Plans 1 à 6 — 1. Distribution de la craie présentant des traces de la taille de la pierre d’origine au rez-de-chaussée du choeur et du transept. Utilisation du taillant droit (marteau taillant) (A) et de la ripe (b) ; 2. Distribution de la pierre de Marquise dans les socles et les bases des supports au rezde- chaussée du choeur et du transept. Socle maçonné, taillé au taillant droit (marteau taillant) (A) ; socle maçonné et base profilée, taillés au taillant droit (b) ; socle maçonné et base profilée, taillés au taillant denté (gradine) (C) ; socle taillé au taillant droit (marteau taillant) avec ciselure périphérique (D) ; 3. Distribution des socles-bases avec sculptures en pierre de Marquise dans le déambulatoire et le transept sud (A) ; 4. Distribution de la pierre de Marquise dans les supports du choeur et du transept. Pierres taillées au taillant droit (marteau taillant) (A) ; pierres taillées au taillant denté (gradine) (b) ; pierres taillées au taillant droit (marteau taillant) avec ciselure périphérique (C) ; 5. Distribution du calcaire de Tournai taillé au taillant denté (gradine) dans les socles et les bases du choeur et du transept.

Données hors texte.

/-- One carrier: its binding (R261), its ticks and its slots in flight. -/
structure Car where
  /-- handle of the job it is bound to, 0 none -/
  job : Nat
  /-- owning port of that job and its reply queue -/
  port : Fin 2
  queue : Fin 32
  /-- slot objects with their number of waiters (R202, R274) -/
  objs : List (Nat × Nat)
  /-- entries consumed since the binding (R262) -/
  seq : Nat
  /-- slot ticks so far, and the absolute slot of the last one (R390) -/
  ticks : Nat
  lastAbs : Option Nat
  slots : List SlotCtx
  /-- consumed entries whose replies are neither written nor held, in slot order (R262) -/
  out : List SlotOut
  /-- slot replies waiting for a ring place (R264) -/
  held : List Reply
  /-- bindings so far; a slot reply carries it in `w3`, which is not written -/
  binding : Nat
  /-- a tick found the holding queue full: passed entries are consumed when space frees (R264) -/
  blocked : Bool
  deriving DecidableEq, Repr

/-- A slot tick that was raised and takes effect at its tick beat (R284). -/
structure TickPend where
  /-- the tick beat's instant, in twelfths of a REFCLK cycle of elapsed time -/
  due : Nat
  carrier : Nat
  abs : Nat
  beat : Nat
  /-- a JOB_START or JOB_RESUME waited for this tick when it was raised (R283) -/
  starts : Bool
  deriving DecidableEq, Repr

/-- The safety configuration (R314, R315). -/
structure SafeCfg where
  cars : List (Nat × SafeCar)
  sups : List (Nat × Sup)
  /-- KAT_INTERVAL in ms -/
  katInterval : Nat
  /-- FB_MAX_ITER, for LDPC12 to LDPC15 -/
  fbMaxIter : Nat
  deriving DecidableEq, Repr

/-- A SAFETY_CONFIG that takes effect carrier by carrier (R315): the carriers still to tick. -/
structure SafePending where
  cfg : SafeCfg
  carriers : List Nat
  /-- the words of its calibration section (R212, R314) -/
  limits : List Nat
  crc : Nat
  lock : Bool
  deriving DecidableEq, Repr

/-- What each array, engine or stream has latched: carrier and slot number (R202). -/
abbrev SlotRef := Nat × Nat

/-- The configuration after a warm, cold or power-on reset (R315): fallback and detector on, layers 0 to 7, the antennas
of R187, no supervisors. -/
def safeCarInitial : SafeCar := ⟨true, true, false, [0, 1, 2, 3, 4, 5, 6, 7], none⟩

/-- See `safeCarInitial`. -/
def SafeCfg.initial : SafeCfg := ⟨[], [], 50, 4⟩

/-- A carrier nothing is bound to and that has not ticked. -/
def carReset (_ : Nat) : Car := ⟨0, 0, 0, [], 0, 0, none, [], [], [], 0, false⟩

/-- A 4 KiB frame of the KV pool: local at a device physical page, or a page of a remote window (R160, R162). -/
structure Frame where
  remote : Bool
  window : Nat
  page : Nat
  deriving DecidableEq, Repr

/-- A frame mapped to a block of a head of a sequence (R160). -/
structure KvPage where
  seq : Nat
  head : Nat
  block : Nat
  frame : Frame
  deriving DecidableEq, Repr

/-- Frames unmapped at an epoch that wait to be free, or to leave the pool (R165, POOL_REMOVE). -/
structure KvRetire where
  epoch : Nat
  frames : List Frame
  remove : Bool
  deriving DecidableEq, Repr


/-- A weight tile as the feeder staged it (R62): the format in force at the WLOAD and the bytes of each output channel. -/
structure Tile where
  wfmt : Nat
  cplx : Bool
  rows : List (List Byte)
  deriving DecidableEq, Repr

/-- The scales that SCALES points at: activation scale address and stride, weight scale address (R45). -/
structure ScalePtr where
  act : Nat
  stride : Nat
  weight : Nat
  deriving DecidableEq, Repr

/-- The destination that DQOUT sets (Table 3.7). -/
structure DqDest where
  addr : Nat
  stride : Nat
  scale : Nat
  scaleStride : Nat
  ssp : Bool
  deriving DecidableEq, Repr

/-- A pass in the queue (R85): what its PASS, and the settings in force when it issued, say of it. -/
structure Pass where
  /-- address of its PASS instruction (R488) -/
  pc : Nat
  addr : Nat
  stride : Nat
  base : Nat
  rows : Nat
  acc : Bool
  dq : Bool
  pmode : Nat
  scales : ScalePtr
  dest : DqDest
  /-- DQ_MODE, DQ_G, DQ_H, DQ_SOUT -/
  dqMode : Nat
  g : Nat
  h : Nat
  sout : Nat
  /-- it installs the oldest staged tile (R64) -/
  neww : Bool
  /-- the weights it computes with; none: undefined (R327) -/
  tile : Option Tile
  /-- the slot into which it draws: the one its array had latched when it was queued (R488) -/
  slot : Option SlotRef
  /-- passes of the layer completed before it (R102) -/
  count : Nat
  /-- the layer it belongs to: DQCFGs issued before it -/
  layer : Nat
  /-- next M row to drain -/
  next : Nat
  /-- a checksum comparison of it has failed (R72) -/
  mismatched : Bool
  deriving DecidableEq, Repr

/-- What a pass contributed to an output block of 256 channels that two passes of a layer form (R51): the pass, its activation scale and
weight scales, its rows with their final sums or running values, and whether its scale was clamped. -/
structure Half where
  pass : Pass
  act : Nat
  weights : List Byte
  rows : List (Nat × List Int)
  clamped : Bool
  deriving DecidableEq, Repr

/-- What an array keeps at its last slot point (R339): program counter, registers, spill count and bindings. -/
structure Snapshot where
  pc : Nat
  regs : List (Nat × Word)
  deriving DecidableEq, Repr

/-- An array beside its registers. -/
structure Arr where
  /-- staged tiles that no commit has installed, oldest first; two buffers (R62) -/
  staged : List Tile
  /-- how many of them queued passes with NEWW will install (R64) -/
  claimed : Nat
  /-- the active weight registers (R57); none: undefined after a slice (R327) -/
  active : Option Tile
  /-- the transit registers (R57, R63): the tile pushed last -/
  transit : Tile
  passes : List Pass
  scales : ScalePtr
  dest : DqDest
  /-- passes of the layer issued since its DQCFG (R102) -/
  layerPasses : Nat
  /-- DQCFGs issued: the number of the layer (R102) -/
  layers : Nat
  /-- final sums of the block of 16 M rows being gathered for a dynamic scale (R51): row, sums -/
  block : List (Nat × List Int)
  /-- halves of blocks that await the other half (R51) -/
  halves : List Half
  snap : Option Snapshot
  /-- objects signalled or waited on since the last slot point (R339) -/
  sinceSlot : List Nat
  deriving DecidableEq, Repr

/-- Weight registers that hold zero in every slot. -/
def tileZero : Tile := ⟨0, false, []⟩

/-- An array with nothing staged and nothing queued, its weight registers zero. DESIGN CHOICE, log entry 3. -/
def arrReset (_ : Nat) : Arr := ⟨[], 0, some tileZero, tileZero, [], ⟨0, 0, 0⟩, ⟨0, 0, 0, 0, false⟩, 0, 0, [], [], none, []⟩

/-- An array whose job has ended: the weight registers keep what they hold (R57, R443). -/
def Arr.emptied (a : Arr) : Arr := { arrReset 0 with active := a.active, transit := a.transit }

/-- A VGET or VPUT in progress (R122): engine, direction, engine address, virtual address, bytes. -/
structure VeXfer where
  engine : Nat
  put : Bool
  local_ : Nat
  va : Nat
  len : Nat
  /-- DMMU.EPOCH when it took its translations (R236) -/
  epoch : Nat
  /-- address of its instruction -/
  pc : Nat
  deriving DecidableEq, Repr

/-- A piece of the memory that a request reads or writes: device physical, host memory behind a port, or a remote window. -/
inductive Piece where
  | phys (a n : Nat)
  | host (p a n : Nat)
  | remote (w off n : Nat)
  deriving DecidableEq, Repr

/-- A request of a stream in flight (R240, R241): the copy it belongs to, what it reads and writes as its translations gave
it, and DMMU.EPOCH when it took them (R236). -/
structure SdeReq where
  run : Nat
  src : List Piece
  dst : List Piece
  id : Nat
  /-- Iferik packets of it that have not been answered; the bytes of remote pieces that have arrived; its writes have begun -/
  out : Nat
  got : List (Nat × List Byte)
  writing : Bool
  deriving DecidableEq, Repr

/-- A descriptor that has begun and not ended (R240). -/
structure StreamRun where
  /-- number of the run in its stream -/
  id : Nat
  /-- descriptor index -/
  index : Nat
  /-- the descriptor as it was read (Table 9.9) -/
  desc : List Byte
  /-- the slot its deadline counts from -/
  slot : Option SlotRef
  /-- bytes issued and bytes completed -/
  issued : Nat
  done : Nat
  /-- its deadline has passed; it is skipped (R242) -/
  missed : Bool
  skip : Bool
  /-- the epoch at which it took its first translation (R236) -/
  epoch : Option Nat
  deriving DecidableEq, Repr

/-- A running stream (R238 to R244) beside its registers. -/
structure Stream where
  num : Fin 128
  /-- loop descriptors with the jumps they have made -/
  loops : List (Nat × Nat)
  /-- the descriptors begun and not ended, oldest first -/
  runs : List StreamRun
  nextRun : Nat
  /-- the run that is the descriptor at PC -/
  cur : Option Nat
  /-- requests in flight, oldest first -/
  reqs : List SdeReq
  /-- records waiting for a place in the completion ring (R243) -/
  records : List (List Byte)
  /-- elapsed time at which the ring was found full -/
  stallFrom : Nat
  /-- the stream ends with the descriptor in progress: status and flags of its FINAL record -/
  stop : Option (Nat × Nat)
  /-- nothing more is issued: a request failed, or a descriptor was bad -/
  abort : Bool
  /-- the FINAL record is written or waits for a place -/
  final : Bool
  /-- an arm that waits (R244): program, ring address, ring space, LOG2N -/
  pendingArm : Option (Nat × Nat × Nat × Nat)
  deriving DecidableEq, Repr

/-- What one lane and sub-pass put out in a captured entry of the grid: sub-pass, lane, the 128 data outputs O, their sum T, the checksum output
C (R332). -/
structure LaneCapture where
  sub : Nat
  lane : Nat
  outs : List Int
  t : Int
  c : Int
  deriving DecidableEq, Repr

/-- The capture of a checksum mismatch (R332): PMODE, sub-passes, the tile, the activation words of the M row, every lane and sub-pass. -/
structure Capture where
  pmode : Nat
  subs : Nat
  tile : Option Tile
  words : List (List Byte)
  lanes : List LaneCapture
  deriving DecidableEq, Repr

/-- An open decision (R332 to R336). -/
structure Decision where
  unit : Nat
  ve : Bool
  /-- 1: repeat; 2: adjudicate; 3: known-answer route; 4: repeat of a failed set; 5: full year of an engine -/
  step : Nat
  /-- the failed sets so far, a mask -/
  failed : Nat
  /-- PASS address, M row, T and C of the captured mismatch -/
  pc : Nat
  row : Nat
  t : Nat
  c : Nat
  /-- adjudicator in use, or tried and void -/
  adjudicators : List Nat
  /-- what the drain captured of a checksum mismatch -/
  capture : Option Capture
  deriving DecidableEq, Repr


/-- An entry of the translation buffer (R234): virtual page number and page size in bits, the leaf entry. -/
structure TbEntry where
  page : Nat
  bits : Nat
  entry : Word
  pinned : Bool
  deriving DecidableEq, Repr

/-- A remote window that this device imports (R376 to R378). -/
structure Import where
  num : Nat
  owner : Nat
  port : Nat
  len : Nat
  read : Bool
  write : Bool
  isOpen : Bool
  deriving DecidableEq, Repr

/-- The stand-in of a logical array whose physical array was fenced (R339): what it has still to do of its release list, and
whether it begins the list again (R340). -/
structure StandIn where
  la : Nat
  /-- objects in order; the flag: a wait -/
  left : List (Nat × Bool)
  whole : List (Nat × Bool)
  again : Bool
  deriving DecidableEq, Repr

/-- A DSP core (R173): the registers its distinctive instructions use, keyed by number, unlisted 0; its active blocks, outermost
first: first and last address, repetitions left; its stream ports. -/
structure DspCore where
  pc : Nat
  g : List (Nat × Word32)
  v : List (Nat × List (Int × Int))
  a : List (Nat × List (Int × Int))
  bx : Nat
  loops : List (Nat × Nat × Nat)
  sp : List (Nat × List (Int × Int))
  deriving DecidableEq, Repr

/-- A core before its program begins. -/
def dspReset (_ : Nat) : DspCore := ⟨0, [], [], [], 0, [], []⟩

/-- The code block that a soft buffer of the fallback belongs to (R182): carrier, UE, HARQ process, code block of its transport block. -/
structure SoftKey where
  carrier : Nat
  ue : Nat
  harq : Nat
  cb : Nat
  deriving DecidableEq, Repr

/-- Precoded parts of one stream that wait for the rest of a shaped symbol (R195): symbol, allocation, stream, first PRB and how many. -/
structure HeldPart where
  sym : Nat
  alloc : Nat
  stream : Nat
  prb0 : Nat
  nprb : Nat
  parts : List Int
  deriving DecidableEq, Repr

/-- A published downlink entry (R192, R194): carrier, absolute slot, PSHIFT, RAMP, its allocations, those dropped of type 0; start and end of its downlink
symbols in 2^-48 ns; LEN and FLOOR of its burst's profile once latched. -/
structure DlSlot where
  carrier : Nat
  abs : Nat
  pshift : Nat
  ramp : Nat
  allocs : List Alloc
  t1 : Nat
  t2 : Nat
  prof : Option (Nat × Nat)
  held : List HeldPart
  deriving DecidableEq, Repr
/-- The completion ring of a stream (R243): space and address, entries, HEAD and TAIL. -/
structure CrRing where
  space : Nat
  addr : Nat
  log2n : Nat
  head : Nat
  tail : Nat
  deriving DecidableEq, Repr
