/-- Bytes of a record whose header is given. -/
def seasonLen (h : List Byte) : Nat := 64 + 32 * leAt h 8 4 + 16 * leAt h 12 4 + 16 * leAt h 16 4

/-- Are `n` bytes at an offset zero? -/
def zeroAt (bs : List Byte) (o n : Nat) : Bool := ((bs.drop o).take n).all (fun b => b == 0)

/-- A scale entry. -/
def scaleEnt (b : List Byte) : ScaleEnt := ⟨leAt b 0 1, leAt b 2 2, (b.drop 4).take 16, leAt b 20 4⟩
/-- A compensation entry. -/
def compEnt (b : List Byte) : CompEnt :=
  ⟨leAt b 0 1, leAt b 1 1, signed 16 (leAt b 4 2), signed 16 (leAt b 6 2), signed 16 (leAt b 8 2), signed 16 (leAt b 10 2), leAt b 12 2⟩
/-- A weight entry. -/
def weightEnt (b : List Byte) : WeightEnt := ⟨leAt b 0 1, leAt b 2 2, leAt b 4 4, leAt b 8 8⟩

/-- `n` pieces of `w` bytes from an offset. -/
def pieces (bs : List Byte) (o w n : Nat) : List (List Byte) := (List.range n).map (fun k => (bs.drop (o + w * k)).take w)

/-- Read a record's bytes. -/
def seasonRec (b : List Byte) : SeasonRec :=
  let ns := leAt b 8 4
  let nc := leAt b 12 4
  let nw := leAt b 16 4
  let kinds := leAt b 4 1
  let ss := pieces b 64 32 ns
  let cs := pieces b (64 + 32 * ns) 16 nc
  let ws := pieces b (64 + 32 * ns + 16 * nc) 16 nw
  { number := leAt b 0 4, scales := ss.map scaleEnt, comps := cs.map compEnt, weights := ws.map weightEnt
    wellFormed := decide (kinds < 8) && zeroAt b 5 3 && zeroAt b 20 44 &&
      (ns == 0 || bitOf kinds 0) && (nc == 0 || bitOf kinds 1) && (nw == 0 || bitOf kinds 2) &&
      ss.all (fun e => zeroAt e 1 1 && zeroAt e 24 8) && cs.all (fun e => zeroAt e 2 2 && zeroAt e 14 2) &&
      ws.all (fun e => zeroAt e 1 1) }

/-- The bytes of a record's header. -/
def seasonHeader (number kinds ns nc nw : Nat) : List Byte :=
  leBytes 4 number ++ leBytes 1 kinds ++ zeros 3 ++ leBytes 4 ns ++ leBytes 4 nc ++ leBytes 4 nw ++ zeros 44

/-- The bytes of a scale entry. -/
def scaleBytes (e : ScaleEnt) : List Byte :=
  leBytes 1 e.la ++ zeros 1 ++ leBytes 2 e.off ++ padTo 16 e.dq ++ leBytes 4 e.at_ ++ zeros 8

/-- The bytes of a compensation entry. -/
def compBytes (e : CompEnt) : List Byte :=
  leBytes 1 e.carrier ++ leBytes 1 e.antenna ++ zeros 2 ++ leBytes 2 (wrapN 16 e.val.dcRe) ++ leBytes 2 (wrapN 16 e.val.dcIm) ++
    leBytes 2 (wrapN 16 e.val.bRe) ++ leBytes 2 (wrapN 16 e.val.bIm) ++ leBytes 2 e.val.gain ++ zeros 2

/-! ### Banks (R201) -/

/-- The physical array of a logical one. -/
def Job.pa (j : Job) (la : Nat) : Option Nat := (j.la.find? (fun p => p.1 == la)).map (fun p => p.2)

/-- Bytes of the season window of array n. -/
def winBytes (s : State) (n : Nat) : Nat := s.fld (Fd.MA_SWIN_LEN n) * 64

/-- The windows of a job: unit key and bytes. -/
def windowsOf (s : State) (j : Job) : List (Nat × Nat) :=
  j.la.map (fun p => (p.2, winBytes s p.2)) ++ (List.range 12).map (fun d => (96 + d, s.fld (Fd.DSC_SWIN_LEN d) * 64))

/-- Copy the listed entries of a table range to another range of the same length. -/
def tblCopy {α : Type} [DecidableEq α] (d : Nat → α) (m : List (Nat × α)) (src dst len : Nat) : List (Nat × α) :=
  (m.filter (fun p => decide (src ≤ p.1) && decide (p.1 < src + len))).foldl
    (fun t p => Tbl.set d t (dst + (p.1 - src)) p.2) (Tbl.clearRange m dst (dst + len))

/-- Key of an a_t, of a radio value. -/
def atKey (bank la off : Nat) : Nat := (256 * bank + la) * 65536 + off
/-- See `atKey`. -/
def compKey (bank carrier antenna : Nat) : Nat := (8 * bank + carrier) * 128 + antenna

/-- The a_t that a bank holds for a DQ record. -/
def atOf (s : State) (bank la off : Nat) : Nat := Tbl.get (fun _ => 0) s.seasonAt (atKey bank la off)

/-- The radio values of an antenna in a bank. -/
def compOf (s : State) (bank carrier antenna : Nat) : Comp := Tbl.get compReset s.comp (compKey bank carrier antenna)

/-- Copy every window and every value of bank `a` to bank `b` (R204 step 1). -/
def copyBank (s : State) (j : Job) (a b : Nat) : State :=
  { s with
    banks := (windowsOf s j).foldl (fun m w => tblCopy zeroByte m (bankKey w.1 a 0) (bankKey w.1 b 0) w.2) s.banks
    seasonAt := tblCopy (fun _ => 0) s.seasonAt (atKey a 0 0) (atKey b 0 0) (256 * 65536)
    comp := tblCopy compReset s.comp (compKey a 0 0) (compKey b 0 0) 1024 }

/-- Apply scale and compensation entries to a bank. -/
def applyValues (s : State) (j : Job) (b : Nat) (r : SeasonRec) : State :=
  let s1 := r.scales.foldl (fun t e => match j.pa e.la with
    | some n => { t.putBank n b (16 * e.off) e.dq with seasonAt := Tbl.set (fun _ => 0) t.seasonAt (atKey b e.la e.off) e.at_ }
    | none => t) s
  r.comps.foldl (fun t e => { t with comp := Tbl.set compReset t.comp (compKey b e.carrier e.antenna) e.val }) s1
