/-- JOB_SAVE (R269). -/
def execJobSave (p : Pkt) (s : State) : Host.Outcome State Fault Refusal := up s (hostCmd 0x15 p jobSaveBody)

/-- Put back what a job's units held, on its new mapping: its registers take their saved values, and their reset values where none is saved. -/
def restoreUnits (s : State) (j : Job) (v : SavedJob) : State :=
  let kept : State := { s with regs := s.regs.filter (fun p => (logicalReg j (freeAes s) p.1).isNone) }
  let s1 := v.regs.foldl (fun t p => t.setReg (physicalReg j (freeAes s) p.1) p.2) kept
  let s2 := v.mem.foldl (fun t m => t.putBytes (liveAddr j m.1 m.2.1 m.2.2.1) m.2.2.2) s1
  let oab := v.oab.foldl (fun m p => Tbl.set zeroWord32 m (32768 * (j.pa (p.1 / 32768)).getD 0 + p.1 % 32768) p.2) s2.oab
  let banks := v.banks.foldl (fun m p =>
    let u := p.1 / 2 ^ 19
    Tbl.set zeroByte m (bankKey (if u < 96 then (j.pa u).getD 0 else u) 0 0 + p.1 % 2 ^ 19) p.2) s2.banks
  let s3 : State := { s2 with oab := oab, banks := banks }
  let s4 := v.arrs.foldl (fun t p => match j.pa p.1 with
    | some n => t.setArr n p.2
    | none => t) s3
  let s5 := v.done.foldl (fun t d =>
    if d < 96 then t.setFld (Fd.MA_STATUS_DONE ((j.pa d).getD 0)) 1
    else t.setFld (Fd.VE_STATUS_DONE (((j.lv.find? (fun p => p.1 == d - 96)).map (fun p => p.2)).getD 0)) 1) s4
  let s6 := v.unitSlot.foldl (fun t p => t.setSlotOf (physicalSlotKey j p.1) p.2) s5
  { s6 with streams := v.streams, tb := v.tb, kvFree := v.kvFree, kvPages := v.kvPages, kvRetiring := v.kvRetiring,
            kvActive := v.kvActive, aeStage := v.aeStage.foldl (fun m p => Tbl.set (fun _ => 0) m ((freeAes s).getD p.1 0) p.2) [], eguStage := v.eguStage, slotFresh := []
            dsp := v.dsp.foldl (fun m p => Tbl.set dspReset m p.1 p.2) (s6.dsp.filter (fun p => decide (48 ≤ p.1)))
            fftExp := v.fftExp.foldl (fun m p => Tbl.set (fun _ => 0) m p.1 p.2) (s6.fftExp.filter (fun p => decide (12 ≤ p.1)))
            seasonAt := v.seasonAt, comp := v.comp, candidate := v.candidate, shadowLeft := v.shadowLeft }

/-- The instruction memories of the clusters, which the job's image holds, are installed again. -/
def reinstallCores (s : State) (j : Job) : State :=
  (j.image.data.filter (fun d => d.space == 3 && decide (d.off < 0x10000))).foldl (fun t d => t.putBytes (dataAddr j d) d.bytes) s

/-- A saved job mapped afresh onto free units (R14, R267). -/
def remapJob (s : State) (j : Job) : Job :=
  let free := freeArrays s
  let n := j.image.seqProgs.length
  { j with la := mapUnits free n, lv := mapUnits (freeEngines s) j.image.veProgs.length,
           reserve := (free.drop n).take j.asked, fencedFrom := [], saved := none }

/-- JOB_RESTORE (R269): PAUSED, the owner of the compute; while SRAM is being zeroed it waits. DESIGN CHOICE, log entry 39. -/
def jobRestoreBody (c : Cmd) (s : State) : State :=
  match jobInState s c [4] with
  | .error d => if s.fld Fd.COMPUTE_OWNER ≠ 0 ∧ (unusedFrom c.pkt 0).isNone then refuse s c St.busy 0 else refuse s c St.badParam d
  | .ok j =>
    if s.fld Fd.COMPUTE_OWNER ≠ 0 then refuse s c St.busy 0
    else if s.flag Fd.BOOT_ZERO_SRAM_BUSY then setCmdPhase s c .fetched
    else match j.saved with
      | none => refuse s c St.badParam 8
      | some v =>
        if (freeArrays s).length < j.image.seqProgs.length ∨ (freeEngines s).length < j.image.veProgs.length then
          refuse s c St.badParam 8
        else
          let k := remapJob s j
          let s1 := mapJob (installDet (wakeBanks (s.setJob k)) k.image) k
          let s2 := restoreUnits (reinstallCores (powerDownUnused s1 k) k) k v
          let s3 := (bindCarriers s2 k (s2.jobPort k)).setFld (Fd.JOB_STATE k.entry) 3
          finishCmd (seasonRaise (s3.setFld Fd.COMPUTE_OWNER k.handle) (s.regN Reg.CAL_SEASON)) c St.ok 0 0 (BitVec.ofNat 64 k.reserve.length)

/-- JOB_RESTORE (R269). -/
def execJobRestore (p : Pkt) (s : State) : Host.Outcome State Fault Refusal := up s (hostCmd 0x16 p jobRestoreBody)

Profil du socle en calcaire de Tournai (A) ; profil de la base en calcaire de Tournai (b) ; profils du socle et de la base en calcaire de Tournai (C) ; 6. Distribution du calcaire de Tournai, de la pierre de Marquise et de la craie dans les chapiteaux du choeur et du transept. Calcaire de Tournai (A) ; pierre de Marquise (b) ; craie (C).










Plans 7 — Distribution du grès quartzitique taillé à la broche parmi les colonnes du choeur et du transept. Colonne en délit avec anneaux en fer (A) ; colonne maçonnée avec des pierres en lit de carrière (b).









Synthèse

Techniques de taille utilisées sur la craie (plan 1)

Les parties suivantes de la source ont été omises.